What next for Europe?

The Euro rose against the dollar as the Fed introduced quantitative easing, this will be furthered by the new TARP programme due to be released later today, Bank of England are also engaging in quantitative easing along with a near zero interest rate policy – one matched by both the USA and Japan.

So what will be the outcome for Europe? Essentially we will be forced to follow suit, rates will have to drop further and we will need to pursue in quantitative easing – via bond/paper purchases or otherwise. Why? Simply put, we cannot stand as an island in the global economy, we can’t stand as a continent when every other major economy is going to zero and going through what amounts to devaluation with increased money supply.

If the Euro rises too far against the Dollar or Sterling it will make exporting difficult (we’ll leave Ireland’s plight with Sterling zone exporters out of this for now) for large economies like Germany who are one of the biggest exporting nations in the world, the strong currency will help people to afford basic goods during a crunch but this will create rapid trade imbalances meaning we are only putting off today’s problem until tomorrow,  much the same as the current bubble was the result of putting off the crash/recession we were meant to have in 2002 – and take note, the delayed result is a bigger and uglier sister of the original so best to go through the motions now.
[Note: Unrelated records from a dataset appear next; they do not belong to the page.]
-- ==== Sys2Proof/Machine/RegWrite.lean ====
section
/-! DEFINITION. Writing registers (02 R45, R46, R48, R51; the register tables of 03 to 20): fields by their access codes, with the
registers that have a rule of their own handed to it. -/

namespace Sys2Proof.Machine

/-! ### Conditions of RWL fields (R48) -/

/-- RWL fields of a register that the general rule serves: mask of each and whether its condition holds. -/
def State.rwlFields (s : State) (r : RegName) (inst sel : Nat) : List (Nat × Bool) :=
  let frz := fun (pos i : Nat) => bitOf (s.reg .rcChFreeze inst pos) i
  match r with
  | .qeSqCfg | .qeSqAddrLo | .qeSqAddrHi => [(r.info.rwl, !(s.sq inst sel).enabled)]
  | .qeCqCfg | .qeCqAddrLo | .qeCqAddrHi => [(r.info.rwl, !(s.cq inst sel).enabled)]
  | .qeStageMode => [(r.info.rwl, s.activeSq == 0)]
  | .peStageSplit | .peBookBudget | .bmReadRes | .eeInject => [(r.info.rwl, !s.ct.mounted)]
  | .rcChAfe => [(0xFF, frz sel 0), (0xFF00, frz sel 1)]
  | .rcChLoops => [(0xFFF, frz sel 0), (0x3FF000, frz sel 1), (0x3FC00000, frz sel 2)]
  | .rcTap => [(0x3FF, frz (sel / 64) (if sel % 64 < 17 then 3 else 4))]
  | .smExtScale => [(r.info.rwl, !(s.engine s.selEngine).closed)]
  | _ => []

/-- A written value that the register's table drops. -/
def State.dropsValue (s : State) (r : RegName) (sel v : Nat) : Bool :=
  match r with
  | .peStageSplit =>
    let w := bitsOf v 15 8
    let d := bitsOf v 7 0
    !decide (32 ≤ w ∧ w ≤ 48 ∧ 16 ≤ d ∧ d ≤ 32 ∧ w + d ≤ 64)
  | .peBookBudget => !decide (64 ≤ v % 131072 ∧ 2 * (v % 131072) ≤ s.usableMiB)
  | .smInhibit => decide (bitsOf v 15 8 < bitsOf v 7 0)
  | .rcTap => sel % 64 == 8
  | _ => false

/-- Takes the fields whose mask is given from a written word. -/
def mergeWord (old v mask : Nat) : Nat := Nat.lor (Nat.land old (0xFFFFFFFF - mask)) (Nat.land v mask)

/-- The word an accepted write leaves, and whether some RWL field was refused. -/
def State.mergeFields (s : State) (r : RegName) (inst sel v : Nat) : Nat × Bool :=
  let old := s.reg r inst sel
  let i := r.info
  let w := Nat.land (mergeWord old v i.rw) (0xFFFFFFFF - Nat.land v i.w1c)
  (s.rwlFields r inst sel).foldl (fun a f =>
    if Nat.land v f.1 = Nat.land old f.1 then a
    else if f.2 then (mergeWord a.1 v f.1, a.2)
    else (a.1, true)) (w, false)

/-- Stores a register, in the settings journal too where its class is N. -/
def State.store (s : State) (r : RegName) (inst sel v : Nat) : State :=
  if s.reg r inst sel = v then s else if r.info.cls == .n then s.writeN r inst sel v else s.setReg r inst sel v

/-- What follows a change of a setting. -/
def State.settled (s : State) (r : RegName) (inst sel : Nat) : State :=
  match r with
  | .bmReadRes | .peBookBudget => s.recredit.rewatch
  | .peStageSplit => s.rewatch
  | .qeCqCfg => s.signal inst sel
  | .smRdrState => s.readersTrip
  | _ => s

/-- A write by the access codes of a register's fields (R46, R48). -/
def State.writeFields (s : State) (r : RegName) (inst sel v : Nat) : State :=
  if s.dropsValue r sel v then s
  else
    let x := s.mergeFields r inst sel v
    let s := if s.reg r inst sel = x.1 then s else (s.store r inst sel x.1).settled r inst sel
    if x.2 then s.rwlReject r inst else s

/-- A write to a 64-bit register (R45): the low word is held, the high word applies both. [DEDUCED, log entry 15] -/
def State.writePair (s : State) (src : Port) (r lo hi : RegName) (inst sel v : Nat) : State :=
  let k := pairKey lo inst sel src
  if r = lo then { s with pendWord := Tab.set s.pendWord k (BitVec.ofNat 32 v) }
  else
    let low := ((Tab.find s.pendWord k).map BitVec.toNat).getD (s.reg lo inst sel)
    let s := { s with pendWord := Tab.del s.pendWord k }
    let open_ := (s.rwlFields lo inst sel).all (·.2)
    let same := decide (s.reg hi inst sel = v) && decide (s.reg lo inst sel = Nat.land low lo.info.rwl)
    if same then s
    else if open_ then (s.setReg lo inst sel (Nat.land low lo.info.rwl)).setReg hi inst sel v
    else s.rwlReject hi inst

/-- WC_CH_TRIM (R339, R384): writable while the slot's trims are frozen. -/
def State.writeTrim (s : State) (inst sel v : Nat) : State :=
  let n := 17 * inst + sel
  let t : Trims := { iw := bitsOf v 5 0, pre1 := bitsOf v 12 8, pre2 := bitsOf v 20 16 }
  if (s.cal n).trimsFor s.trimModule2 = t then s
  else if !s.trimFrozen n then s.rwlReject .wcChTrim inst
  else if s.trimModule2 then s.modCal n fun c => { c with trims2 := t }
  else s.modCal n fun c => { c with trims0 := t }

/-- HI_FN registers by kind. -/
def allocKind : RegName → Option AllocKind
  | .hiFnSqBase => some .sqBase
  | .hiFnSqCount => some .sqCount
  | .hiFnCqBase => some .cqBase
  | .hiFnCqCount => some .cqCount
  | .hiFnVecBase => some .vecBase
  | .hiFnVecCount => some .vecCount
  | .hiFnStreamQuota => some .streamQuota
  | .hiFnKeyBase => some .keyBase
  | .hiFnKeyCount => some .keyCount
  | .hiFnBufMin => some .bufMin
  | .hiFnBufMax => some .bufMax
  | .hiFnWeight => some .weight
  | _ => none

/-- A vector's Mask bit in the MSI-X table: a write that clears it sends a held message (R91; PRESUMED, log entry 20). -/
def State.writeMask (s : State) (f vector : Nat) (mask : Bool) : State :=
  let held := (s.fctx f).pba.contains vector
  if mask then s.modFctx f fun x => { x with masked := if x.masked.contains vector then x.masked else vector :: x.masked }
  else
    let s := s.modFctx f fun x =>
      { x with masked := x.masked.filter (· != vector), pba := x.pba.filter (· != vector) }
    if held then s.emit (.msix f vector) else s

/-- RC_CH_AFE, RC_CH_LOOPS and RC_TAP (R347): the fields of frozen loops. -/
def State.writeLoops (s : State) (r : RegName) (inst sel v : Nat) : State :=
  let s := if s.loopReg r inst sel = s.reg r inst sel then s else s.setReg r inst sel (s.loopReg r inst sel)
  (s.keepLoops r inst sel).writeFields r inst sel v

/-- TASK_OPCODE and the parameters (R103): a write while the window is busy is dropped and counted. -/
def State.writeTask (s : State) (r : RegName) (f idx v : Nat) : State :=
  if s.windowBusy f then s.bump .qeBadDb f 0 else s.writeFields r f idx v

/-- A word written to a register, its place known: the registers with a rule of their own, then the general rule. [DEDUCED, log entry 15] -/
def State.writeReg (s : State) (src : Port) (r : RegName) (inst idx v : Nat) : State :=
  let f := portFn src
  match r with
  | .blockId => s
  | .qeSqCtrl => s.writeSqCtrl f v
  | .qeCqCtrl => s.writeCqCtrl f v
  | .qeSqReset => s.writeSqReset f v
  | .qePealCommit => s.pealCommit f inst v
  | .taskGo => s.taskGo f v
  | .taskOpcode | .taskParam => s.writeTask r f idx v
  | .hiFnTenant => s.writeTenant src inst v
  | .hiVfQuota => s.writeQuota src inst v
  | .bmPoolSplit => s.writePoolSplit src v
  | .bmStreamWin => s.writeStreamWin src v
  | .bmWmCfg => s.writeWmCfg src v
  | .bmFcwCfg => s.writeFcwCfg src v
  | .vcCalCtrl => s.writeCalCtrl src v
  | .smLoopCtrl => if bitOf v 0 then s.closeLoop src v else s.openLoop src v
  | .smLoopRate => s.writeRate src v
  | .smCoefData => s.writeCoef src v
  | .smInjCfg => s.writeInject src v
  | .smCapCfg => s.writeCapture src v
  | .smTransport => if bitOf v 3 then s.trip 8 7 else s
  | .msPwrReq => s.writePwrReq v
  | .msSbDevrst => if src = .sideband ∧ v % 256 = 0xD5 then s.deviceReset 3 else s
  | .msSbOwner =>
    if src = .sideband then s.writeSbOwner v
    else if s.reg .msSbOwner 0 0 = v % 8 then s else s.rwlReject .msSbOwner 0
  | .msDbgCtrl => s.unlock src v
  | .msUpdLock => if src = .sideband then s else s.writeFields .msUpdLock 0 0 v
  | r =>
    match allocKind r with
    | some k => s.writeAlloc src inst k v
    | none =>
      match s.regPlace src r inst idx with
      | none => s
      | some p =>
        if r = .wcChTrim then s.writeTrim p.1 p.2 v
        else if r = .rcChAfe ∨ r = .rcChLoops ∨ r = .rcTap then s.writeLoops r p.1 p.2 v
        else
          match highWord r, lowWord r with
          | some hi, _ => if r.info.rwl = 0 then s else s.writePair src r r hi p.1 p.2 v
          | none, some lo => if r.info.rwl = 0 then s else s.writePair src r lo r p.1 p.2 v
          | none, none => s.writeFields r p.1 p.2 v

/-- One word written to a block, page or region that the source sees. -/
def State.writeWord (s : State) (src : Port) (b : Blk) (inst off v : Nat) : State :=
  if !s.sees src b || !s.instOk b inst then s
  else
    match b with
    | .klt => s
    | .msix =>
      if off % 16 = 12 ∧ off / 16 < s.vecCount (portFn src) then s.writeMask (portFn src) (off / 16) (bitOf v 0) else s
    | _ =>
      match regAt b off with
      | some (r, idx) => s.writeReg src r inst idx v
      | none => s

/-- Consecutive words in ascending address order (R45). -/
def State.writeWords (s : State) (src : Port) (b : Blk) (inst off value : Nat) : Nat → State
  | 0 => s
  | n + 1 => (s.writeWord src b inst off (value % 2 ^ 32)).writeWords src b inst (off + 4) (value / 2 ^ 32) n

/-- A write that is dropped for its width or alignment (R45, R81). -/
def State.narrow (s : State) (src : Port) (b : Blk) (inst off : Nat) : State :=
  if b = .peal then s.dropDoorbell (portFn src) 1
  else (s.bump .msNarrowWrite 0 0).logEv .narrowWrite 0 (blkCode b * 65536 + inst % 65536) off

/-- A register write of any width; where the source does not see the block it goes nowhere (R52). -/
def State.writeAccess (s : State) (src : Port) (b : Blk) (inst off width value : Nat) : State :=
  if !s.sees src b then s
  else if b = .bells then s.bellWrite (portFn src) off width value
  else if width < 4 ∨ off % 4 ≠ 0 then s.narrow src b inst off
  else s.writeWords src b inst off value (min 1024 (width / 4))

/-- A write that has waited in the wake buffer is applied (R440). [DEDUCED, log entry 64] -/
def State.runHeld (s : State) : HeldWrite → State
  | .reg src b inst off width value => if s.portOpen src then s.writeAccess src b inst off width value else s
  | .bell f off width value => if s.portOpen (.fn f) then s.bellWrite f off width value else s

/-! ### The commands -/

/-- REGISTER_WRITE (R45, R46, R48). -/
def execRegisterWrite (src : Port) (blk : Blk) (inst off width value : Nat) (s : State) :
    Host.Outcome State Fault Refusal :=
  .next (s.hostWrite (.reg src blk inst off width value) fun s => s.writeAccess src blk inst off width value)

/-- HI_FN_ALLOC_WRITE (R65, R66). -/
def execHiFnAllocWrite (src : Port) (part : Nat) (kind : AllocKind) (value : Word) (s : State) :
    Host.Outcome State Fault Refusal :=
  .next (s.regWrite src (allocReg kind).1 part value fun s v => s.writeAlloc src part kind v)

/-! ### The sideband (20 R505) -/

/-- A transaction addressed to the RFX that it can answer. [DEDUCED, log entry 51] -/
def State.smbusOpen (s : State) : Bool := s.portOpen .sideband

/-- SMB_BLOCK_WRITE: `ok` tells that the PEC and the command are good. A transaction with a wrong PEC, a misaligned offset or an
unknown command is NACKed and applies nothing. -/
def execSmbBlockWrite (off : Nat) (value : Word) (ok : Bool) (s : State) : Host.Outcome State Fault Refusal :=
  .next (if !s.smbusOpen then s
    else
      let s := s.wake 4
      if !ok || off % 4 != 0 then s.emit (.smbus false 0)
      else (s.writeWord .sideband .ms 0 (off % 65536) value.toNat).emit (.smbus true 0))

/-- SMB_BLOCK_READ. -/
def execSmbBlockRead (off : Nat) (ok : Bool) (s : State) : Host.Outcome State Fault Refusal :=
  .next (if !s.smbusOpen then s
    else
      let s := s.wake 4
      if !ok || off % 4 != 0 then s.emit (.smbus false 0)
      else
        let r := s.readWord .sideband .ms 0 (off % 65536) 0xFFFFFFFF
        r.2.emit (.smbus true r.1))

/-- ALERT_RESPONSE: the ARA reply, with the RFX's address, clears SMB_ALERT_N. -/
def execAlertResponse (s : State) : Host.Outcome State Fault Refusal :=
  .next (if s.ms.alert then ({ s with ms := { s.ms with alert := false } }).emit (.smbus true 0x2C) else s)

end Sys2Proof.Machine
end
A strong Euro will facilitate eurozone deflation as imports become cheaper but in the long run we are likely to see the ECB take some bold steps and my personal suspicion is that they are waiting to see what everybody else is doing in practice before they implement their plan. Seeing how any programme works on the ground is a good basis from which to make a decision, as Yogi Berra said ‘In theory, practice and theory are the same thing, in practice they aren’t’.

In 2009 we believe that rates will fall further and some form of quantitative easing programme will be enacted, this might be done by buying commercial paper or government bonds but the ECB cannot continue to take the high ground while every other major economy does otherwise.